What makes more sense [to me] is to request a transition and check back for updates (e.g. by polling or HTTP server push). If it’s RESTful to POST comments to an article (which in addition to its own contents acts as a collection of zero or more comments) then POSTing a request to change state to a [sub]resource also makes sense. As a bonus these can be parametrised (for example a “resize” request can be accompanied with a “size” parameter and a “stop” request sent with clarification as to whether an “ACPI Off” or “Pull Cord” is required). Transitions that take a while, like “format” on a storage resource, can simply return HTTP 201 Accepted so we’ve got support for asynchronous actions as well – indeed some requests (e.g. “backup”) may not even be started immediately. We may also want to consider using something like Post Once Exactly (POE) to ensure that requests like “restart” aren’t executed repeatedly and that we can cancel requests that the system hasn’t had a chance to deal with yet.
Exactly how this should look in terms of URL layout I’m not sure (perhaps http://example.com/<resource>/requests) but being able to enumerate the possible actions as well as acceptable parameters (e.g. an enum for variations on “stop” or a range for “resize”) would be particularly useful for clients.
This is all well and good for individual resources, but collections are still a serious problem. There are many use cases which involve retrieving an arbitrarily large number of resources and making a HTTP request for each (as well as requests for enumeration etc.) doesn’t make sense. More importantly, it doesn’t scale – particularly in enterprise environments where requests via proxies and filters can suffer from high latency (if not low bandwidth).

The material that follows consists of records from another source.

/-- A host read of an aligned address completes. -/
theorem busAccess_read {a : BitVec 14} {w : Width} (h : aligned a.toNat w = true) (s : State) :
    busAccess s (.read a w) = .next (s.busRead a.toNat w) := if_pos h

/-- A host write of an aligned address completes. -/
theorem busAccess_write {a : BitVec 14} {w : Width} (h : aligned a.toNat w = true) (s : State) (v : Word) :
    busAccess s (.write a w v) = .next (s.busWrite a.toNat w v) := if_pos h

theorem busRead_reg {a : Nat} {r : Reg} (ha : regionOf a = .regs) (hr : Reg.ofOffset a = some r) (s : State)
    (w : Width) :
    s.busRead a w =
      if s.unstable && r.isResult then s.returnedAny (s.anyReg r)
      else if r = .now then s.sampled.returned s.now
      else if r = .status then s.statusRead
      else s.returned (s.regValue r) := by
  simp only [State.busRead, ha, hr]

/-- A read of a register other than NOW and STATUS, a result register's of stable results (R22). -/
theorem busAccess_readReg {s : State} (r : Reg) (hu : (s.unstable && r.isResult) = false) (hn : r ≠ .now)
    (hs : r ≠ .status) : busAccess s (.read r.offset .w4) = .next (s.returned (s.regValue r)) := by
  rw [busAccess_read (aligned_offset r), busRead_reg (regionOf_offset r) (ofOffset_offset r)]
  simp [hu, hn, hs]

/-- A read of a register that holds no result (R42). -/
theorem busAccess_readReg_of_not_result (s : State) (r : Reg) (hr : r.isResult = false) (hn : r ≠ .now)
    (hs : r ≠ .status) : busAccess s (.read r.offset .w4) = .next (s.returned (s.regValue r)) :=
  busAccess_readReg r (by simp [hr]) hn hs

/-- A NOW read is a sample of the clock (R35, R41). -/
theorem busAccess_readNow (s : State) : busAccess s (.read 0x034 .w4) = .next (s.sampled.returned s.now) := by
  refine (busAccess_read (aligned_offset .now) s).trans ?_
  rw [busRead_reg (regionOf_offset .now) (ofOffset_offset .now)]
  simp [Reg.isResult]

/-- A STATUS read (R23). -/
theorem busAccess_readStatus (s : State) : busAccess s (.read 0x004 .w4) = .next s.statusRead := by
  refine (busAccess_read (aligned_offset .status) s).trans ?_
  rw [busRead_reg (regionOf_offset .status) (ofOffset_offset .status)]
  simp [Reg.isResult]

/-- A host write of a register. -/
theorem busAccess_writeReg (s : State) (r : Reg) (v : Word) :
    busAccess s (.write r.offset .w4 v) = .next (s.writeReg r v) := by
  rw [busAccess_write (aligned_offset r)]
  simp only [State.busWrite, regionOf_offset, ofOffset_offset]

/-! ### Accepted commands and operand writes -/

theorem accept_legal {v : Word} {i : Instr} (h : decodeWord v = .ok i) (s : State) : s.accept v = s.latch v := by
  simp only [State.accept, h]

theorem accept_illegal {v : Word} (h : ∀ i, decodeWord v ≠ .ok i) (s : State) :
    s.accept v = (s.latch v).raise .illegal := by
  obtain ⟨r, hr⟩ := (decodeWord_error_iff v).2 fun ⟨i, hi⟩ => h i hi
  simp only [State.accept, hr]

/-- A CMD write to an idle block is accepted (R37). -/
theorem busAccess_writeCmd {s : State} (hc : s.curOp = none) (v : Word) :
    busAccess s (.write 0x000 .w4 v) = .next (s.accept v) :=
  (busAccess_writeReg s .cmd v).trans (congrArg _ (writeReg_cmd hc v))

/-- Settles O5: the accepted word is latched. -/
theorem legalCommandIsLatched : Obligations.LegalCommandIsLatched := by
  intro s v i hc hi
  rw [busAccess_writeCmd hc, accept_legal hi]
  rfl

/-- Settles O6: the accepted word is latched and ILLEGAL raised over it. -/
theorem illegalCommandRaisesIllegal : Obligations.IllegalCommandRaisesIllegal := by
  intro s v hc hv
  rw [busAccess_writeCmd hc, accept_illegal hv]
  rfl

/-- Settles O37: an idle write of a register other than CMD is `State.setOperand`. -/
theorem operandWritesSetTheirFields : Obligations.OperandWritesSetTheirFields := by
  intro s v hc
  have write (r : Reg) (hr : r ≠ .cmd) : busAccess s (.write r.offset .w4 v) = .next (s.setOperand r v) := by
    rw [busAccess_writeReg, writeReg_operand hr hc]
  exact ⟨write .size nofun, write .t0 nofun, write .tmo nofun, write .len nofun, write .aOff nofun,
    write .aCnt nofun, write .term nofun⟩

/-! ### Register reads -/

/-- Settles O35: each register's read returns `State.regValue`, a result register's once results are stable. -/
theorem registerReadsReturnTheirFields : Obligations.RegisterReadsReturnTheirFields := by
  intro s
  refine ⟨?_, fun hc hu => ?_⟩
  · have read := busAccess_readReg_of_not_result s
    exact ⟨read .cmd rfl nofun nofun, read .size rfl nofun nofun, read .t0 rfl nofun nofun,
      read .tmo rfl nofun nofun, read .aOff rfl nofun nofun, read .aCnt rfl nofun nofun,
      read .term rfl nofun nofun, busAccess_readNow s, read .cfg rfl nofun nofun⟩
  · have read (r : Reg) := busAccess_readReg (s := s) r (by simp [stable_of hc hu])
    exact ⟨read .len nofun nofun, read .crc nofun nofun, read .cksum nofun nofun, read .comma nofun nofun,
      read .olen nofun nofun⟩

/-- The bits of STATUS that no field names (R23). -/
theorem statusWord_unnamed (s : State) {k : Nat}
    (hk : k ∈ [1, 2, 3, 14, 15, 18, 19, 21, 22, 23, 24, 25, 26, 27, 28, 29, 30, 31]) :
    s.statusWord.getLsbD k = false := by
  simp only [State.statusWord, BitVec.getLsbD_append]
  fin_cases hk <;> simp

/-- A STATUS read that returns BUSY = 0 settles the results, one that returns BUSY = 1 leaves them (R59). -/
theorem statusRead_eq (s : State) :
    s.statusRead = { s with
      host := { s.host with rdata := s.statusWord }
      unsettled := if s.curOp = none then false else s.unsettled } := by
  cases h : s.curOp <;> simp [State.statusRead, State.returned, h]

/-- Settles O36, with the packed word of R23, field by field. -/
theorem statusWordHasItsFields : Obligations.StatusWordHasItsFields := by
  intro s
  obtain ⟨hovr, htrunc, hrxav⟩ := statusWord_flags s
  refine ⟨s.statusWord, ?_, ?_, ?_, ?_, hovr, htrunc, ?_, ?_, fun k => statusWord_unnamed s⟩
  · rw [busAccess_readStatus, statusRead_eq]
  · rw [statusWord_busy, Option.isSome_iff_ne_none]
  · rw [statusWord_res]; cases s.res <;> rfl
  · rw [statusWord_err]; cases s.err <;> rfl
  · rw [statusWord_lrState]; cases s.lrState <;> rfl
  · rw [hrxav, List.isSome_head?]

/-! ### Ignored writes and reserved reads -/

/-- The registers that ignore writes (R22). -/
def Reg.isReadOnly : Reg → Bool
  | .status | .crc | .cksum | .comma | .olen | .now | .cfg => true
  | _ => false
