-- ==== Sys2Proof/Machine/Requests.lean ====
section
/-! DEFINITION. The request commands, executed by `P` in its DISPATCH step: `42_vocabulary.md` R105 to R108. -/

namespace Sys2Proof.Machine

/-- `PING` (R105): no operand; `Invoke(PING, d)`. -/
def execPing (data : List Byte) (s : State) : Result :=
  .next (dispatchCommand .ping data s)

/-- `STOP` (R106): no operand; `Invoke(STOP, d)`. -/
def execStop (data : List Byte) (s : State) : Result :=
  .next (dispatchCommand .stop data s)

/-- `SET_SPEED` (R107): `speed` and `dir` checked, then `Invoke(SET_SPEED, d)`. -/
def execSetSpeed (data : List Byte) (s : State) : Result :=
  .next (dispatchCommand .setSpeed data s)

/-- `GET_STATUS` (R108): no operand; `Invoke(GET_STATUS, d)`. -/
def execGetStatus (data : List Byte) (s : State) : Result :=
  .next (dispatchCommand .getStatus data s)

end Sys2Proof.Machine
end

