-- ==== Sys2Proof/Machine/Dispatch.lean ====
section
/-! DEFINITION. The dispatch: one arm per instruction, each one direct call of its meaning. -/

namespace Sys2Proof.Machine

def exec (i : Instr) (s : State) : Host.Outcome State Fault Refusal :=
  match i with
  | .crcInit => Sys2Proof.Machine.execCrcInit s
  | .crcUpd imm => Sys2Proof.Machine.execCrcUpd imm s
  | .crcFin => Sys2Proof.Machine.execCrcFin s
  | .reqSet sel imm => Sys2Proof.Machine.execReqSet sel imm s
  | .enc => Sys2Proof.Machine.execEnc s
  | .dec => Sys2Proof.Machine.execDec s
  | .cfgSet sel imm => Sys2Proof.Machine.execCfgSet sel imm s
  | .txn => Sys2Proof.Machine.execTxn s
  | .ack => Sys2Proof.Machine.execAck s
  | .rd reg => Sys2Proof.Machine.execRd reg s
  | .ping data => Sys2Proof.Machine.execPing data s
  | .stop data => Sys2Proof.Machine.execStop data s
  | .setSpeed data => Sys2Proof.Machine.execSetSpeed data s
  | .getStatus data => Sys2Proof.Machine.execGetStatus data s
  | .ok data => Sys2Proof.Machine.execOk data s
  | .errorBadCrc data => Sys2Proof.Machine.execErrorBadCrc data s
  | .errorUnknownCommand data => Sys2Proof.Machine.execErrorUnknownCommand data s
  | .errorBusy data => Sys2Proof.Machine.execErrorBusy data s
  | .errorOutOfRange data => Sys2Proof.Machine.execErrorOutOfRange data s
  | .errorDomain data => Sys2Proof.Machine.execErrorDomain data s
  | .errorBadLength data => Sys2Proof.Machine.execErrorBadLength data s

end Sys2Proof.Machine
end

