-- ==== Sys2Proof/Machine/Fetch.lean ====
section
/-! DEFINITION. What one step does: the next input or choice (`00_scope.md` R15, `60_exceptions.md` R159), the
instruction it brings, and where an instruction is placed so that the next step runs it. -/

namespace Sys2Proof.Machine

/-- A control word at the port (R157): the instruction it decodes to, or ILLEGAL_CW with no other effect (R71). -/
def fetchWord (cw : ControlWord) (s : State) : Fetched :=
  match decodeWord s.cfg cw with
  | .ok i => .instr i s
  | .error _ => .effect (reply .illegalCw 0x00 s)

/-- `H` is let take its transaction step (R133 to R136); with none enabled nothing happens (R153, log 8). -/
def fetchHost (s : State) : Fetched :=
  match s.h.state with
  | .sending => .effect (sendStep s)
  | .waiting => .effect (waitStep s)
  | .reading => if readEnabled s then readStep s else .effect s
  | .validating => validateStep s
  | .idle => .effect s
  | .done => .effect s
  | .failed => .effect s

/-- `P` is let take its own step (R120, R126); with none enabled nothing happens (log 8). -/
def fetchPeriph (s : State) : Fetched :=
  match s.p.state with
  | .dispatching => dispatchStep s
  | .responding => .effect (respondStep s)
  | .idle => .effect s
  | .receiving => .effect s

/-- No input is left: the enabled steps of `H` and `P` go on, in an order nothing fixes when both have one (R159,
R180, log 2). With none enabled the run has ended (R181) and nothing changes. -/
def fetchFree (s : State) : Fetched :=
  if hostEnabled s then
    if periphEnabled s then
      if (takeDraw s).1.hostFirst then fetchHost (takeDraw s).2 else fetchPeriph (takeDraw s).2
    else fetchHost s
  else if periphEnabled s then fetchPeriph s
  else .effect s

/-- One input or choice, already taken off the queue (R15, R167). -/
def fetchEvent (e : Event) (s : State) : Fetched :=
  match e with
  | .word cw => fetchWord cw s
  | .host => fetchHost s
  | .periph => fetchPeriph s
  | .resetHost => .effect (resetHost s)
  | .resetPeriph => .effect (resetPeriph s)
  | .powerOn => .effect (resetPeriph (resetHost s))

/-- What the next step does: the refusals of R158 (a) and (c), then the next input. -/
def fetch (s : State) : Fetched :=
  if !legalParams s.cfg then .refusal .illegalConfiguration
  else if unreachableState s then .refusal .unreachableState
  else
    match s.inputs with
    | e :: rest => fetchEvent e { s with inputs := rest }
    | [] => fetchFree s

/-- Place a code where the next step finds it (log 4): a control word is the next input; a request frame is received by
`P`, which is let move; a response frame has been read by `H`, which is let move. -/
def placeCode (c : Code) (s : State) : State :=
  match c with
  | .word cw => { s with inputs := .word cw :: s.inputs }
  | .request bytes =>
    { s with
      p := { storeBytes s.cfg { s.p with rxn := 0 } bytes with state := .dispatching }
      inputs := .periph :: s.inputs }
  | .response bytes =>
    { s with
      h := { s.h with rxf := fitTo s.cfg.pL bytes, rxn := BitVec.ofNat 8 s.cfg.pL, state := .validating }
      inputs := .host :: s.inputs }

end Sys2Proof.Machine
end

One potential solution is to strap multiple HTTP message entities together as a multipart document, but that’s hardly clean and results in some hairy coding on the client side (e.g. manual manipulation of HTTP messages that would otherwise be fully automated). The best solution we currently have for this problem (as evidenced by widespread deployment) is AtomPub so I’m still fairly sure it’s going to have to make an appearance somewhere, even if it doesn’t wrap all of the resources by default.